Keen-eyed, deeply-felt

This is a powerful memoir on many levels. For me, it functioned as a child's eye view of a certain political type, the type who destroy their humanity in the name of serving humanity. It is told with utter and chilling clarity. The book is not without its difficulties. If his parents destroyed their humanity in the name of their grouplet, they also weakened their child's sensitivity to the human suffering his parents were supposedly struggling against. Thus, the book opens with the author proudly recalling how he got around his mother's support to the UFW grape boycott, which he seems to have identified with his parent's party. He practically gloats at the apathy of the common people towards the boycott. But given the crushing abuse he suffered as a child in the name of politics, who can blame him? The author is also disturbingly incurious (to say the least) about his Iranian heritage. (His father was a well-known figure in the Iranian exile community, particularly its left wing.) But, again, given his father's absence in his life, it's hard to fault him. Also, in all honesty, it should be said that the cult of suffering which afflicted his mother and, to a lesser degree, his father, was not cultivated by the party. Indeed, the party's Iranian exile allies in particular lived a rather opulent existence on the whole. That being said, the author is to be given the highest praise for having had the strength to have emerged from a youth of imposed emotional and economic deprivation and be able to look back on even its most horrible moments with unflinching clarity. He has not only written a fine book, but performed a valuable service to those who sincerely want to make this world a better place--if they will listen.

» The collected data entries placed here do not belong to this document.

/-! ## Registers, debugger and platform -/

/-- R193, R310, R348, R372, R374, R376, R377, R379, R381, R383, R384: an 8-byte write that the tables permit reaches its register and reads
back; a refused one has no effect; the registers with rules of their own; shootdown, minting, attestation and the control of service groups. That
Yarder 0 of a die (of die 0 for a quote) performs the firmware's services, at once and with its own identity, that a write of the wrong form
is ignored, and that the die's other Yarder resumes no group and ends no launch that stands stopped by `halt`, is the model's choice
(notes/assumptions/30.md, DEDUCED). -/
def Obligations.RegisterEvents : Prop :=
  ∀ (s u : State) (m : Master) (a die grp win p len ctx base : Nat) (v : Word) (data : List Byte) (r : List (Nat × Nat × Nat)),
    let out := at_ data 32 8
    let wa := dieBase die + 0x4000 + 256 * grp + 16 * win + 8
    let ta := atBase die (atselOf s die) + 0x4000 + 256 * grp + 16 * win
    let free := notifyReg s.part a = none ∧ block64 s m a = none ∧ svcDieAt s.part a = none
    let inWin := fun (x : Nat) => 0x200000000000 ≤ x ∧ x < 0x400000000000
    let svc := fun (t : State) (l : Launch) => t.launch (bits v.toNat 16 16) = l ∧ l.tag ≠ 0 ∧ l.svc = true ∧ bits v.toNat 2 14 = 0 ∧
      bits v.toNat 53 11 = 0 ∧ permitted t m (yctlBase die + 0x80) .w = true ∧ die < diesOf t.part ∧ m.ident = 0x600 + l.svcBy ∧ l.svcBy / 2 = die
    -- one register
    (inWin a → a % 8 = 0 → free → permitted s m a .w = true → exec (.registerWrite m a (toBytes 8 v.toNat)) s = .next (setReg8 s a v.toNat)) ∧
    (inWin a → free → permitted s m a .w = false → exec (.registerWrite m a data) s = .next s) ∧
    (regAt s.part a = .table a → reg8 (setReg8 s a v.toNat) a = v.toNat ∧
      (∀ x, x + 8 ≤ a ∨ a + 8 ≤ x → regLE (setReg8 s a v.toNat) x 8 = regLE s x 8) ∧ setReg8 s a v.toNat = { s with regs := (setReg8 s a v.toNat).regs }) ∧
    -- clock, power, partitions
    (permitted s m pkgBase .w = true →
      (4 ≤ v.toNat → exec (.clklockWrite m v) s = .next s) ∧
      (v.toNat < 4 → v.toNat = s.clkCur.toNat → s.clkPend = false → exec (.clklockWrite m v) s = .next s) ∧
      (v.toNat < 4 → v.toNat ≠ s.clkCur.toNat ∨ s.clkPend = true →
        exec (.clklockWrite m v) s = .next { s with clkSet := v.setWidth 2, clkPend := true })) ∧
    (reg8 s pkgBase = s.clkSet.toNat + if s.clkPend then 4 else 0) ∧
    (s.clkPend = false → exec .clockChange s = .next s) ∧
    (s.clkPend = true → s.clkSet = s.clkCur → exec .clockChange s = .next { s with clkPend := false }) ∧
    (s.clkPend = true → s.clkSet ≠ s.clkCur → exec .clockChange s
      = .next ((List.range 16).foldl retest { s with clkPend := false, clkCur := s.clkSet })) ∧
    (s.clkPend = true → s.clkSet ≠ s.clkCur → s.launches = [] → exec .clockChange s = .next { s with clkPend := false, clkCur := s.clkSet }) ∧
    (die < diesOf s.part → permitted s m (dieBase die + 0x10000) .w = true →
      ((∃ c q, c < 4 ∧ q < 16 ∧ v.getLsbD c = true ∧ bits (partEntry s q) (4 * die + c) 1 = 1) → exec (.pwrgateWrite m die v) s = .next s) ∧
      ((∀ c q, c < 4 → q < 16 → v.getLsbD c = true → bits (partEntry s q) (4 * die + c) 1 = 0) → ∃ t,
        exec (.pwrgateWrite m die v) s = .next t ∧ t = { s with pwrgate := t.pwrgate } ∧ sget 0 t.pwrgate die = v.setWidth 4)) ∧
    (p < 16 → permitted s m (partBase p) .w = true →
      (partIgnored s p v.toNat = true → exec (.partitionWrite m p v) s = .next s) ∧
      (partIgnored s p v.toNat = false → ∃ t, exec (.partitionWrite m p v) s = .next t ∧ t = { s with regs := t.regs } ∧
        ∀ q, q < 16 → partEntry t q = if q = p then v.toNat else partEntry s q)) ∧
    (partIgnored s p v.toNat = true ↔ partLaunches s p ≠ [] ∨ ∃ k, k < 64 ∧ v.getLsbD k = true ∧
      (clusterOff s k = true ∨ ∃ q, q < 16 ∧ q ≠ p ∧ bits (partEntry s q) k 1 = 1)) ∧
    -- an access window takes effect whole
    (die < diesOf s.part → grp < 64 → win < 16 → hasTarget s.part die (atselOf s die) = true → permitted s m wa .w = true → ∃ t,
      exec (.accessWindowWrite m die grp win v) s = .next t ∧ t = { s with atab := t.atab, atLow := t.atLow } ∧
      readLE t.atab (ta + 8) 8 = v.toNat ∧ readLE t.atab ta 8 = (readLE s.atab ta 8 ^^^ (sget 0 s.atLow ta).toNat) % 2 ^ 64 ∧
      ∀ x, x < ta ∨ ta + 16 ≤ x → readByte t.atab x = readByte s.atab x) ∧
    -- shootdown
    (data.length = 64 → permitted s m (pkgBase + 0x40) .w = true → exec (.shootdownRequest m data) s
      = .next { s with sdreqs := s.sdreqs ++ [(at_ data 0 2, at_ data 8 8, at_ data 16 8)] }) ∧
    (s.sdreqs = [] → exec .shootdownCompletion s = .next s) ∧
    (s.sdreqs = (ctx, base, len) :: r →
      (shotPending s ctx base len = true → exec .shootdownCompletion s = .next s) ∧
      (shotPending s ctx base len = false → ∃ t, exec .shootdownCompletion s = .next t ∧
        t = { s with sdreqs := r, sdstat := s.sdstat + 1, tlb := t.tlb, cores := t.cores } ∧
        (∀ x, x ∈ t.tlb ↔ x ∈ s.tlb ∧ ¬(x.ctx = ctx ∧ len ≠ 0 ∧ overlaps x.vbase x.bytes base len = true)) ∧
        ∀ c ∈ t.cores, ∀ x ∈ c.2.icache, ¬(x.ctx = ctx ∧ shotAddr s ctx base len (x.line * 128) = true))) ∧
    -- minting, attestation, service mode
    (data.length = 64 → permitted s m (pkgBase + 0xC0) .w = true → 1 ≤ s.bringup → s.bringup ≤ 3 → out % 64 = 0 →
      let body := quoteBody s (data.take 32)
      body.length = 380 ∧ body.take 32 = data.take 32 ∧ (body.drop 0x20).take 64 = fit 64 (sha512 s.firmware) ∧ at_ body 0x60 8 = (capsOf s.part).toNat ∧ at_ body 0x68 1 = s.part.stepping.toNat ∧
      (body.drop 0x70).take 64 = fit 64 Config.fusedDigest ∧ at_ body 0xB0 8 = s.dtime % 2 ^ 64 ∧ at_ body 0xB8 4 = 1 ∧ at_ body 0xC0 1 = 4 ∧
      (body.drop 0xC0).take 133 = ecdsaPublic Config.attestPrivate ∧
      (let h := sha512 body;
      physWriteAll s { ident := 0x600, ctx := none } out (body ++ ecdsaSign Config.attestPrivate (Config.attestNonce h) h) = (u, .ok ()) →
        exec (.attestationRequest m data) s = .next u)) ∧
    (die < diesOf s.part → data.length = 64 → permitted s m (yctlBase die + 0x40) .w = true → 1 ≤ s.bringup → s.bringup ≤ 3 → out % 64 = 0 →
      let cap := at_ data 0 20
      let w : Master := { ident := 0x600 + 2 * die, ctx := none }
      (mintOk s m cap = true → physWriteAll s w out (toBytes 32 (cap + (Config.sealMac (BitVec.ofNat 160 cap)).toNat * 2 ^ 160) ++ toBytes 8 0
        ++ toBytes 24 0) = (u, .ok ()) → exec (.mintreq m die data) s = .next u) ∧
      (mintOk s m cap = false → physWriteAll s w out (toBytes 32 0 ++ toBytes 8 0x8A ++ toBytes 24 0) = (u, .ok ()) →
        exec (.mintreq m die data) s = .next u)) ∧
    (∀ l, svc s l → (bits v.toNat 0 2 = 2 → exec (.svcEnd m die v) s = .next (terminate s l.tag 0x3F none 0)) ∧
      (bits v.toNat 0 2 = 1 → let g : GId := { tag := l.tag, core := bits v.toNat 32 16, grp := bits v.toNat 48 5 }
        g.core ∈ l.cores → (s.group g).status = .halted → (s.group g).byHalt = true → ∃ t, exec (.svcResume m die v) s = .next t ∧
          t.group g = { s.group g with status := .active } ∧ t.mem = s.mem ∧ t.launches = s.launches)) ∧
    (let l := s.launch (bits v.toNat 16 16);
      die < diesOf s.part → permitted s m (yctlBase die + 0x80) .w = true →
      (m.ident ≠ 0x600 + 2 * die → m.ident ≠ 0x600 + 2 * die + 1 → exec (.svcResume m die v) s = .next s ∧ exec (.svcEnd m die v) s = .next s) ∧
      (m.ident = 0x600 + 2 * die ∨ m.ident = 0x600 + 2 * die + 1 → m.ident ≠ 0x600 + l.svcBy →
        exec (.svcResume m die v) s = .next s ∧
        (haltedBySelf s l = true → exec (.svcEnd m die v) s = .next s) ∧
        (haltedBySelf s l = false → l.tag ≠ 0 → l.svc = true → bits v.toNat 2 14 = 0 → bits v.toNat 53 11 = 0 → bits v.toNat 0 2 = 2 →
          exec (.svcEnd m die v) s = .next (terminate s l.tag 0x3F none 0))) ∧
      (haltedBySelf s l = true ↔ ∃ g ∈ launchGroups l, (s.group g).byHalt = true ∧
        ((s.group g).status = .halted ∨ (s.group g).status = .saved true)))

A Personal View of a Political Childhood

This is a moving memoir of a childhood deeply-scarred by parental neglect due to a misguided focus on political suffering to the exclusion of all else. The writing is captivating, engaging and amusing, even in the midst of the personal pain caused by the author's mother because of her total devotion to the Socialist Worker's Party to the neglect of the care of her own son, as well as the subjugation of her personal goals and desires to her extreme view of the necessary commitment to the cause of social justice. Saïd Sayrafiezadeh remembers his childhood with surprising compassion for both his mostly-absent Iranian father and his depressed Jewish-American mother, especially given the trauma that was inflicted upon him as a child and as a young man by their chance encounter with, and subsequent devotion to, the Socialist Worker's Party. He poignantly paints a vivid picture of what it is like to grow up as an outsider, of not belonging because of the apparently voluntary extreme deprivation that his mother inflicted upon both herself and him in an effort to identify with the suffering of the masses, of not belonging because of his parents' political idealism and his childhood misperceptions of them, and of not belonging because of his Iranian heritage during the difficult 2 years of the Iranian hostage crisis of the early 1980's. Saïd Sayrafiezadeh tells his story with wit, honesty and insight. This book is highly recommended, and a good read.

Roll over Dave Eggers...

...and tell Tobias Wolff the news. This is an astoundingly good memoir, and simply a flat-out great piece of writing. Don't let the subtitle sway you -- this is not a political tract, beyond that fact that in every family there is indoctrination. It's just that in this author's remarkable case, the indoctrination was outwardly about politics, but inwardly about emotional deprivation and the justifications that are created to support it. But far from being bitter or sensational, the book is gripping, wry, unbelievably fine-tuned and emotionally satisfying. SS's insights into his childhood, his outsider status (culturally, politically), his parents...it all rings true, and the author's fate ultimately suggests that there is hope for us all. If, like me, you tend to discount all one-star reviews as uselessly negative, and all five-star reviews as indiscriminately fawning and inflated, I ask you to consider that in this case the five stars are, in fact, fully deserved.